We now have a routes and stops table. From these two, we can work through the routes and assembly the related stops (ordered, now) for each route, converting the data into a TransitJSON format:

transitjson = {
    'type': 'FeatureCollection',
    'features': []
}

routes_reproj = routes_temp.to_crs(epsg=4326)
for i, row in routes_reproj.iterrows():
    # Calculate stops for this route, ordered
    stops_sub = stops_gdf[stops_gdf.route_name == row['name']]
    stops_sub = stops_sub.sort_values(by='stop_order')
    stops = [[x, y] for x, y in zip(stops_sub.stop_lon, stops_sub.stop_lat)]
    transitjson['features'].append({
        'geometry': {
            'coordinates': [[x, y] for x, y in zip(*row.geometry.xy)],
            'type': 'LineString'},
        'properties': {
            'average_speed': 15, # mph
            'headway': row.frequency * 60,  # in seconds
            'stops': stops,
            'bidirectional': True}
    })

Loading into a graph

From here on out, we can just use peartree utilities.

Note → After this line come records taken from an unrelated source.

/-- The words of an instruction, from the encoding table of its entry; none for an event, which has no encoding. -/
def encode (i : Instr) : Option (List W32) :=
  match i with
  | .add w rd a b => enc1 (packS (f9Salu w 0) b a rd 0x01 0)
  | .sub w rd a b => enc1 (packS (f9Salu w 1) b a rd 0x01 0)
  | .and w rd a b => enc1 (packS (f9Salu w 2) b a rd 0x01 0)
  | .or w rd a b => enc1 (packS (f9Salu w 3) b a rd 0x01 0)
  | .xor w rd a b => enc1 (packS (f9Salu w 4) b a rd 0x01 0)
  | .sll w rd a b => enc1 (packS (f9Salu w 5) b a rd 0x01 0)
  | .srl w rd a b => enc1 (packS (f9Salu w 6) b a rd 0x01 0)
  | .sra w rd a b => enc1 (packS (f9Salu w 7) b a rd 0x01 0)
  | .mul w rd a b => enc1 (packS (f9Salu w 8) b a rd 0x01 0)
  | .mulh rd a b => enc1 (packS (f9Salu false 9) b a rd 0x01 0)
  | .mulhu rd a b => enc1 (packS (f9Salu false 10) b a rd 0x01 0)
  | .div w rd a b => enc1 (packS (f9Salu w 11) b a rd 0x01 0)
  | .divu w rd a b => enc1 (packS (f9Salu w 12) b a rd 0x01 0)
  | .rem w rd a b => enc1 (packS (f9Salu w 13) b a rd 0x01 0)
  | .remu w rd a b => enc1 (packS (f9Salu w 14) b a rd 0x01 0)
  | .min rd a b => enc1 (packS (f9Salu false 15) b a rd 0x01 0)
  | .max rd a b => enc1 (packS (f9Salu false 16) b a rd 0x01 0)
  | .minu rd a b => enc1 (packS (f9Salu false 17) b a rd 0x01 0)
  | .maxu rd a b => enc1 (packS (f9Salu false 18) b a rd 0x01 0)
  | .slt rd a b => enc1 (packS (f9Salu false 19) b a rd 0x01 0)
  | .sltu rd a b => enc1 (packS (f9Salu false 20) b a rd 0x01 0)
  | .clz rd a => enc1 (packS (f9Salu false 21) 0 a rd 0x01 0)
  | .ctz rd a => enc1 (packS (f9Salu false 22) 0 a rd 0x01 0)
  | .popc rd a => enc1 (packS (f9Salu false 23) 0 a rd 0x01 0)
  | .rol rd a b => enc1 (packS (f9Salu false 24) b a rd 0x01 0)
  | .ror rd a b => enc1 (packS (f9Salu false 25) b a rd 0x01 0)
  | .addi rd a imm => enc1 (packI imm 0 a rd 0x02 0)
  | .addiLit rd a l => encLit (packI 0 0 a rd 0x02 1) l
  | .andi rd a imm => enc1 (packI imm 1 a rd 0x02 0)
  | .andiLit rd a l => encLit (packI 0 1 a rd 0x02 1) l
  | .ori rd a imm => enc1 (packI imm 2 a rd 0x02 0)
  | .oriLit rd a l => encLit (packI 0 2 a rd 0x02 1) l
  | .xori rd a imm => enc1 (packI imm 3 a rd 0x02 0)
  | .xoriLit rd a l => encLit (packI 0 3 a rd 0x02 1) l
  | .slti rd a imm => enc1 (packI imm 4 a rd 0x02 0)
  | .sltiLit rd a l => encLit (packI 0 4 a rd 0x02 1) l
  | .sltiu rd a imm => enc1 (packI imm 5 a rd 0x02 0)
  | .sltiuLit rd a l => encLit (packI 0 5 a rd 0x02 1) l
  | .addpc rd imm => enc1 (packI imm 7 0 rd 0x02 0)
  | .addpcLit rd l => encLit (packI 0 7 0 rd 0x02 1) l
  | .slli rd a sh => enc1 (packI (0#5 ++ sh) 0 a rd 0x03 0)
  | .srli rd a sh => enc1 (packI (0#5 ++ sh) 1 a rd 0x03 0)
  | .srai rd a sh => enc1 (packI (0#5 ++ sh) 2 a rd 0x03 0)
  | .ldi rd imm => enc1 (packI imm 3 0 rd 0x03 0)
  | .ldiLit rd l => encLit (packI 0 3 0 rd 0x03 1) l
  | .roli rd a sh => enc1 (packI (0#5 ++ sh) 4 a rd 0x03 0)
  | .fadd p rd a b => enc1 (packS (f9Of p.bits 0) b a rd 0x04 0)
  | .fsub p rd a b => enc1 (packS (f9Of p.bits 1) b a rd 0x04 0)
  | .fmul p rd a b => enc1 (packS (f9Of p.bits 2) b a rd 0x04 0)
  | .fdiv p rd a b => enc1 (packS (f9Of p.bits 3) b a rd 0x04 0)
  | .fsqrt p rd a => enc1 (packS (f9Of p.bits 4) 0 a rd 0x04 0)
  | .fmin p rd a b => enc1 (packS (f9Of p.bits 5) b a rd 0x04 0)
  | .fmax p rd a b => enc1 (packS (f9Of p.bits 6) b a rd 0x04 0)
  | .fma p rd a b => enc1 (packS (f9Of p.bits 7) b a rd 0x04 0)
  | .fnma p rd a b => enc1 (packS (f9Of p.bits 8) b a rd 0x04 0)
  | .feq p rd a b => enc1 (packS (f9Of p.bits 9) b a rd 0x04 0)
  | .flt p rd a b => enc1 (packS (f9Of p.bits 10) b a rd 0x04 0)
  | .fle p rd a b => enc1 (packS (f9Of p.bits 11) b a rd 0x04 0)
  | .ftole p rd a b => enc1 (packS (f9Of p.bits 12) b a rd 0x04 0)
  | .fcvti p c rd a => enc1 (packS (f9Of p.bits 13) c.bits a rd 0x04 0)
  | .icvtf p c rd a => enc1 (packS (f9Of p.bits 14) c.bits a rd 0x04 0)
  | .fcvtf p src rd a => enc1 (packS (f9Of p.bits 15) (0#2 ++ src.bits) a rd 0x04 0)
  | .fclass p rd a => enc1 (packS (f9Of p.bits 16) 0 a rd 0x04 0)
  | .ld z rd a imm => enc1 (packI imm z.bits a rd 0x05 0)
  | .ldLit z rd a l => encLit (packI 0 z.bits a rd 0x05 1) l
  | .st z rs a imm => enc1 (packI imm z.bits a rs 0x06 0)
  | .stLit z rs a l => encLit (packI 0 z.bits a rs 0x06 1) l
  | .lda sc d rd a => enc1 (packS (f9Atom sc .aq d 0) 0 a rd 0x07 0)
  | .stl sc d a b => enc1 (packS (f9Atom sc .rl d 1) b a 0 0x07 0)
  | .amoAdd sc o d rd a b => enc1 (packS (f9Atom sc o d 2) b a rd 0x07 0)
  | .amoAnd sc o d rd a b => enc1 (packS (f9Atom sc o d 3) b a rd 0x07 0)
  | .amoOr sc o d rd a b => enc1 (packS (f9Atom sc o d 4) b a rd 0x07 0)
  | .amoXor sc o d rd a b => enc1 (packS (f9Atom sc o d 5) b a rd 0x07 0)
  | .amoMin sc o d rd a b => enc1 (packS (f9Atom sc o d 6) b a rd 0x07 0)
  | .amoMax sc o d rd a b => enc1 (packS (f9Atom sc o d 7) b a rd 0x07 0)
  | .amoMinu sc o d rd a b => enc1 (packS (f9Atom sc o d 8) b a rd 0x07 0)
  | .amoMaxu sc o d rd a b => enc1 (packS (f9Atom sc o d 9) b a rd 0x07 0)
  | .amoSwap sc o d rd a b => enc1 (packS (f9Atom sc o d 10) b a rd 0x07 0)
  | .amoFadd32 sc o rd a b => enc1 (packS (f9Atom sc o false 11) b a rd 0x07 0)
  | .cas sc o d rd a b => enc1 (packS (f9Atom sc o d 12) b a rd 0x07 0)
  | .br c a b off => enc1 (packI off c.bits b a 0x08 0)
  | .brLit c a b l => encLit (packI 0 c.bits b a 0x08 1) l
  | .j rd off => enc1 (packJ off rd 0x09 0)
  | .jLit rd l => encLit (packJ 0 rd 0x09 1) l
  | .jr rd a imm => enc1 (packI imm 0 a rd 0x0A 0)
  | .jrLit rd a l => encLit (packI 0 0 a rd 0x0A 1) l
  | .brq n off => enc1 (packI off 1 0 (0#4 ++ BitVec.ofBool n) 0x0A 0)
  | .brqLit n l => encLit (packI 0 1 0 (0#4 ++ BitVec.ofBool n) 0x0A 1) l
  | .qsend q rs => enc1 (packS (f9Of 0 0) (reg3 q) rs 0 0x0B 0)
  | .qrecv rd q => enc1 (packS (f9Of 0 1) (reg3 q) 0 rd 0x0B 0)
  | .qsendb q rs => enc1 (packS (f9Of 0 2) (reg3 q) rs 0 0x0B 0)
  | .qcnt rd q => enc1 (packS (f9Of 0 3) (reg3 q) 0 rd 0x0B 0)
  | .sysr rd reg => enc1 (packI reg 0 0 rd 0x0C 0)
  | .sysw reg rs => enc1 (packI reg 1 rs 0 0x0C 0)
  | .vtypeWrite rs => enc1 (packI 0x000 1 rs 0 0x0C 0)
  | .vstartWrite rs => enc1 (packI 0x003 1 rs 0 0x0C 0)
  | .vfcntWrite rs => enc1 (packI 0x004 1 rs 0 0x0C 0)
  | .vstatusWrite rs => enc1 (packI 0x005 1 rs 0 0x0C 0)
  | .vstatusRead rd => enc1 (packI 0x005 0 0 rd 0x0C 0)
  | .vstartRead rd => enc1 (packI 0x003 0 0 rd 0x0C 0)
  | .vfcntRead rd => enc1 (packI 0x004 0 0 rd 0x0C 0)
  | .frset n rs => enc1 (packI (0x20#8 ++ n) 1 rs 0 0x0C 0)
  | .tstatusWrite rs => enc1 (packI 0x015 1 rs 0 0x0C 0)
  | .nop => enc1 (packS (f9Of 0 0) 0 0 0 0x0D 0)
  | .trap a => enc1 (packS (f9Of 0 1) 0 a 0 0x0D 0)
  | .tret => enc1 (packS (f9Of 0 2) 0 0 0 0x0D 0)
  | .exit => enc1 (packS (f9Of 0 3) 0 0 0 0x0D 0)
  | .bar => enc1 (packS (f9Of 0 4) 0 0 0 0x0D 0)
  | .waitaEq sc tmo rd a b => enc1 (packS (f9Of (varWait sc tmo) 5) b a rd 0x0D 0)
  | .waitaNe sc tmo rd a b => enc1 (packS (f9Of (varWait sc tmo) 6) b a rd 0x0D 0)
  | .waitaGeu sc tmo rd a b => enc1 (packS (f9Of (varWait sc tmo) 7) b a rd 0x0D 0)
  | .fence sc => enc1 (packS (f9Of 0 8) (0#3 ++ sc.bits) 0 0 0x0D 0)
  | .vfence => enc1 (packS (f9Of 0 9) 0 0 0 0x0D 0)
  | .ifence => enc1 (packS (f9Of 0 10) 0 0 0 0x0D 0)
  | .vmfence a => enc1 (packS (f9Of 0 11) 0 a 0 0x0D 0)
  | .lnch rd a => enc1 (packS (f9Of 0 12) 0 a rd 0x0D 0)
  | .enqCopy dev rd a => enc1 (packS (f9Of (varBit dev) 0) (reg3 0) a rd 0x0E 0)
  | .enqNet dev rd a => enc1 (packS (f9Of (varBit dev) 0) (reg3 4) a rd 0x0E 0)
  | .deq t rd e => enc1 (packS (f9Of (varBit t) 1) (reg3 e) 0 rd 0x0E 0)
  | .cpw n rs => enc1 (packS (f9Of 0 2) (reg3 n) rs 0 0x0E 0)
  | .cpgo dev rd => enc1 (packS (f9Of (varBit dev) 3) 0 0 rd 0x0E 0)
  | .cpcan rd a => enc1 (packS (f9Of 0 4) 0 a rd 0x0E 0)
  | .cpr rd n => enc1 (packS (f9Of 0 5) (reg3 n) 0 rd 0x0E 0)
  | .coefld t rs => enc1 (packS (f9Of 0 6) t rs 0 0x0E 0)
  | .platmk rd xh xi xn xb iw lsz => encExt (packS (f9Of 0 0) xi xh rd 0x0F 2) (0#23 ++ BitVec.ofBool iw ++ 0#4 ++ lsz) (regWord xb xn)
  | .platg dev rd xh xd xm xv => encExt (packS (f9Of (varBit dev) 1) xd xh rd 0x0F 2) 0 (regWord xv xm)
  | .plats dev op ty pl xpl rd xh xs xm xv => encExt (packS (f9Of (varBit dev) 2) xs xh rd 0x0F 2)
    (0#18 ++ BitVec.ofBool pl ++ xpl ++ ty.bits ++ op.bits) (regWord xv xm)
  | .platco rd xc xa xb => encExt (packS (f9Of 0 3) xa xc rd 0x0F 2) 0 (regWord 0 xb)
  | .platck rd xh => encExt (packS (f9Of 0 4) 0 xh rd 0x0F 2) 0 0
  | .platrl xh => encExt (packS (f9Of 0 5) 0 xh 0 0x0F 2) 0 0
  | .setl rd a b vt => some [packS 0 b a rd 0x10 1, vt, 0]
  | .vpf od vs1 => encBase 0x11 0 { vd := od, vs1 := vs1, vs2 := 0 }
  | .vpfExt od vs1 => encVx 0x11 0 { vd := od, vs1 := vs1, vs2 := 0 } .base
  | .vld vd m => encMem 0 { vd := vd, vs1 := 0, vs2 := 0 } m 7 0
  | .vlds vd m => encMem 1 { vd := vd, vs1 := 0, vs2 := 0 } m 7 0
  | .vst vs1 m => encMem 2 { vd := 0, vs1 := vs1, vs2 := 0 } m 7 0
  | .vsts vs1 m => encMem 3 { vd := 0, vs1 := vs1, vs2 := 0 } m 7 0
  | .vld2d vd m => encMem 4 { vd := vd, vs1 := 0, vs2 := 0 } m 7 0
  | .vst2d vs1 m => encMem 5 { vd := 0, vs1 := vs1, vs2 := 0 } m 7 0
  | .vldp vd m => encMem 6 { vd := vd, vs1 := 0, vs2 := 0 } m 7 0
  | .vstp vs1 m rnd op => encMem 7 { vd := 0, vs1 := vs1, vs2 := 0 } m rnd op.fx
  | .vadd o => encBase 0x13 0 o
  | .vaddExt o x => encVx 0x13 0 o x
  | .vsub o => encBase 0x13 1 o
  | .vsubExt o x => encVx 0x13 1 o x
  | .vmul o => encBase 0x13 2 o
  | .vmulExt o x => encVx 0x13 2 o x
  | .vmulh o => encBase 0x13 3 o
  | .vmulhExt o x => encVx 0x13 3 o x
  | .vand o => encBase 0x13 4 o
  | .vandExt o x => encVx 0x13 4 o x
  | .vor o => encBase 0x13 5 o
  | .vorExt o x => encVx 0x13 5 o x
  | .vxor o => encBase 0x13 6 o
  | .vxorExt o x => encVx 0x13 6 o x
  | .vmin o => encBase 0x13 7 o
  | .vminExt o x => encVx 0x13 7 o x
  | .vmax o => encBase 0x14 0 o
  | .vmaxExt o x => encVx 0x14 0 o x
  | .vsll o => encBase 0x14 1 o
  | .vsllExt o x => encVx 0x14 1 o x
  | .vsrl o => encBase 0x14 2 o
  | .vsrlExt o x => encVx 0x14 2 o x
  | .vsra o => encBase 0x14 3 o
  | .vsraExt o x => encVx 0x14 3 o x
  | .vadds o => encBase 0x14 4 o
  | .vaddsExt o x => encVx 0x14 4 o x
  | .vsubs o => encBase 0x14 5 o
  | .vsubsExt o x => encVx 0x14 5 o x
  | .vmac o => encBase 0x14 6 o
  | .vmacExt o x => encVx 0x14 6 o x
  | .vabsd o => encBase 0x14 7 o
  | .vabsdExt o x => encVx 0x14 7 o x
  | .vfadd o => encBase 0x15 0 o
  | .vfaddExt o x => encVx 0x15 0 o x
  | .vfsub o => encBase 0x15 1 o
  | .vfsubExt o x => encVx 0x15 1 o x
  | .vfmul o => encBase 0x15 2 o
  | .vfmulExt o x => encVx 0x15 2 o x
  | .vfma o x => encVx 0x15 3 o x
  | .vfdiv o => encBase 0x15 4 o
  | .vfdivExt o x => encVx 0x15 4 o x
  | .vfsqrt o => encBase 0x15 5 o
  | .vfsqrtExt o x => encVx 0x15 5 o x
  | .vfmin o => encBase 0x15 6 o
  | .vfminExt o x => encVx 0x15 6 o x
  | .vfmax o => encBase 0x15 7 o
  | .vfmaxExt o x => encVx 0x15 7 o x
  | .vfsgn o => encBase 0x16 0 o
  | .vfsgnExt o x => encVx 0x16 0 o x
  | .vfscl o => encBase 0x16 1 o
  | .vfsclExt o x => encVx 0x16 1 o x
  | .vfcls o => encBase 0x16 2 o
  | .vfclsExt o x => encVx 0x16 2 o x
  | .vpoly o => encBase 0x16 3 o
  | .vpolyExt o x => encVx 0x16 3 o x
  | .vtwos o => encBase 0x16 4 o
  | .vtwosExt o x => encVx 0x16 4 o x
  | .vcmp o => encBase 0x17 0 o
  | .vcmpExt o x => encVx 0x17 0 o x
  | .vfcmp o => encBase 0x17 1 o
  | .vfcmpExt o x => encVx 0x17 1 o x
  | .plog o => encBase 0x17 2 o
  | .plogExt o x => encVx 0x17 2 o x
  | .pset o x => encVx 0x17 3 o x
  | .pcnt o x => encVx 0x17 4 o x
  | .pfirst o x => encVx 0x17 5 o x
  | .vsel o => encBase 0x17 6 o
  | .vselExt o x => encVx 0x17 6 o x
  | .vcvt o => encBase 0x18 0 o
  | .vcvtExt o x => encVx 0x18 0 o x
  | .qnt o x => encVx 0x18 1 o x
  | .qnte o x => encVx 0x18 2 o x
  | .dqnt o x => encVx 0x18 3 o x
  | .vmv o => encBase 0x19 0 o
  | .vmvExt o x => encVx 0x19 0 o x
  | .vbcast o x => encVx 0x19 1 o x
  | .vext o x => encVx 0x19 2 o x
  | .vins o x => encVx 0x19 3 o x
  | .vslup o x => encVx 0x19 4 o x
  | .vsldn o x => encVx 0x19 5 o x
  | .vperm o => encBase 0x19 6 o
  | .vpermExt o x => encVx 0x19 6 o x
  | .vtrn o => encBase 0x19 7 o
  | .vtrnExt o x => encVx 0x19 7 o x
  | .vredsum o => encBase 0x1A 0 o
  | .vredsumExt o x => encVx 0x1A 0 o x
  | .vredmax o => encBase 0x1A 1 o
  | .vredmaxExt o x => encVx 0x1A 1 o x
  | .vredmin o => encBase 0x1A 2 o
  | .vredminExt o x => encVx 0x1A 2 o x
  | .vredcs o => encBase 0x1A 3 o
  | .vredcsExt o x => encVx 0x1A 3 o x
  | .vscan o x => encVx 0x1A 4 o x
  | .vcomp o => encBase 0x1A 5 o
  | .vcompExt o x => encVx 0x1A 5 o x
  | .vdig o x => encVx 0x1A 6 o x
  | .mma o x => encVx 0x1B 0 o x
  | .bld o x => encVx 0x1B 1 o x
  | .azero o x => encVx 0x1B 2 o x
  | .ard o x => encVx 0x1B 3 o x
  | .awr o x => encVx 0x1B 4 o x
  | .eptk o x => encVx 0x1B 5 o x
  | .bslotPin s => encVx 0x1B 6 { vd := 0, vs1 := 0, vs2 := s } { Ext.base with fx := 0 }
  | .bslotUnpin s => encVx 0x1B 6 { vd := 0, vs1 := 0, vs2 := s } { Ext.base with fx := 1 }
  | .bslotRelease s => encVx 0x1B 6 { vd := 0, vs1 := 0, vs2 := s } { Ext.base with fx := 2 }
  | .bslotQuery rd s => encVx 0x1B 6 { vd := 0, vs1 := 0, vs2 := s } { Ext.base with fx := 3, xs2 := rd }
  | .rmbind rd a m => encExt (packS (f9Of 0 0) 0 a rd 0x1C 2) (rowWord 0 0 0 0 m) 0
  | .rmbindUnbind m => encExt (packS (f9Of (varBit true) 0) 0 0 0 0x1C 2) (rowWord 0 0 0 0 m) 0
  | .rmfire vX m => encExt (packS (f9Of 0 1) 0 0 0 0x1C 2) (rowWord 0 0 0 vX m) 0
  | .rmmul ad aT aJ vX m r => encExt (packS (f9Of (varBit ad) 2) 0 0 0 0x1C 2) (rowWord r aJ aT vX m) 0
  | .rmjoin aT aJ => encExt (packS (f9Of 0 3) 0 0 0 0x1C 2) (rowWord 0 aJ aT 0 0) 0
  | .rmmig rd m => encExt (packS (f9Of 0 4) 0 0 rd 0x1C 2) (rowWord 0 0 0 0 m) 0
  | .rmage m => encExt (packS (f9Of 0 5) 0 0 0 0x1C 2) (rowWord 0 0 0 0 m) 0
  | .rmqry rd m => encExt (packS (f9Of 0 6) 0 0 rd 0x1C 2) (rowWord 0 0 0 0 m) 0
  | .sphdr full rd a => encExt (packS (f9Of (varBit full) 0) 0 a rd 0x1D 2) 0 0
  | .spcnt kz rd a b xs xs2 => encExt (packS (f9Of 0 1) b a rd 0x1D 2) (0#31 ++ BitVec.ofBool kz) (regWord xs2 xs)
  | .spmrg kz rd a b xs xs2 => encExt (packS (f9Of 0 2) b a rd 0x1D 2) (0#31 ++ BitVec.ofBool kz) (regWord xs2 xs)
  | .aspaceWrite .. | .vlcapWrite .. | .pwrlimWrite .. | .stkrefWrite .. | .stkeccWrite .. | .waitaWake .. | .waitaTimeout ..
  | .copyStart | .copyComplete .. | .copyFault .. | .engineFaultTrap .. | .platOpStart | .platGatherComplete ..
  | .platScatterComplete .. | .viqCommit .. | .wcbDrain | .matrixEngineTurn | .mmaAccumulate | .deepPartArrival ..
  | .preemptRequest | .quantumExpiry .. | .strandResume .. | .matrixStateSave | .budgetExhausted .. | .taskRerun ..
  | .supervisorRetry .. | .supervisorForward .. | .supervisorKill .. | .teamDispatch .. | .preload | .teamRetire ..
  | .waveFence .. | .launchComplete .. | .coalesceWindowExpiry .. | .netComplete .. | .stackCriticalTemp ..
  | .criticalTempDeassert .. | .selfRefreshExit .. | .stackHoldEvent .. | .stackRetire .. | .generatorReseed ..
  | .deviceReset | .readinessChange .. | .sessionOpen .. | .launchSubmit .. | .endpointReg .. | .windowReg ..
  | .readinessQuery .. | .spdm .. | .fwUpdate .. | .spaceSet .. | .vmapSet .. | .uetWrite .. | .uetRead .. | .uetAtomic ..
  | .inboundUudDrop | .resolveVmapAbsent .. | .connectionSetup .. | .unknownKind .. => none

We can load the TransitJSON into peartree easily - and it will identify the segments and convert the summary TransitJSON data into a NetworkX graph in one line:

import peartree as pt
G = pt.load_synthetic_network_as_graph(transitjson)

Once we have that object, we can plot it, perform accessibility analyses with it, whatever we want.

Here is what the network looks like, plotted (akin to our previous plot):

asgraph

Betweenness centrality

In a previous post I computed the betweenness centrality (BC) of the current Brooklyn bus network. I am just going to repeat that same calculation method here and visualize what the old and new BC results look like (including code to generate below for reference):

Old system, from previous post:

oldsys

New proposed system:

newsys

What is immediately visible is that the system is significantly more balanced overall. As a result, the network features a much more balanced level of centrality along its graph nodes. In part, that is also achieved through more sparse network connections. Higher frequencies along all routes, though, reduced segment impedance and thus contributes greatly to less reliance on single thoroughfares (such as Flatbush).

Code to generate:

import networkx as nx

nodes = nx.betweenness_centrality(G)

nids = []
vals = []
for k in nodes.keys():
    nids.append(k)
    vals.append(nodes[k])

vals_adj = []
m = max(vals)
for v in vals:
    if v == 0:
        vals_adj.append(0)
    else:
        r = (v/m)
        vals_adj.append(r * 0.01)

fig, ax = pt.generate_plot(G)

ps = []
for nid, buff_dist in zip(nids, vals_adj):
    n = G.node[nid]
    if buff_dist > 0:
        p = Point(n['x'], n['y']).buffer(buff_dist)
        ps.append(p)
    
gpd.GeoSeries(ps).plot(ax=ax, color='r', alpha=0.75)

Next steps

A quick win would be to get some employment and housing data (the company I work for, UrbanFootprint happens to have a highly accurate canvas of this for the whole country, and calculate network accessibility on the current system and the future system (actually quite easy to do in UrbanFootprint, so maybe could do the rest of this work in an existing application…).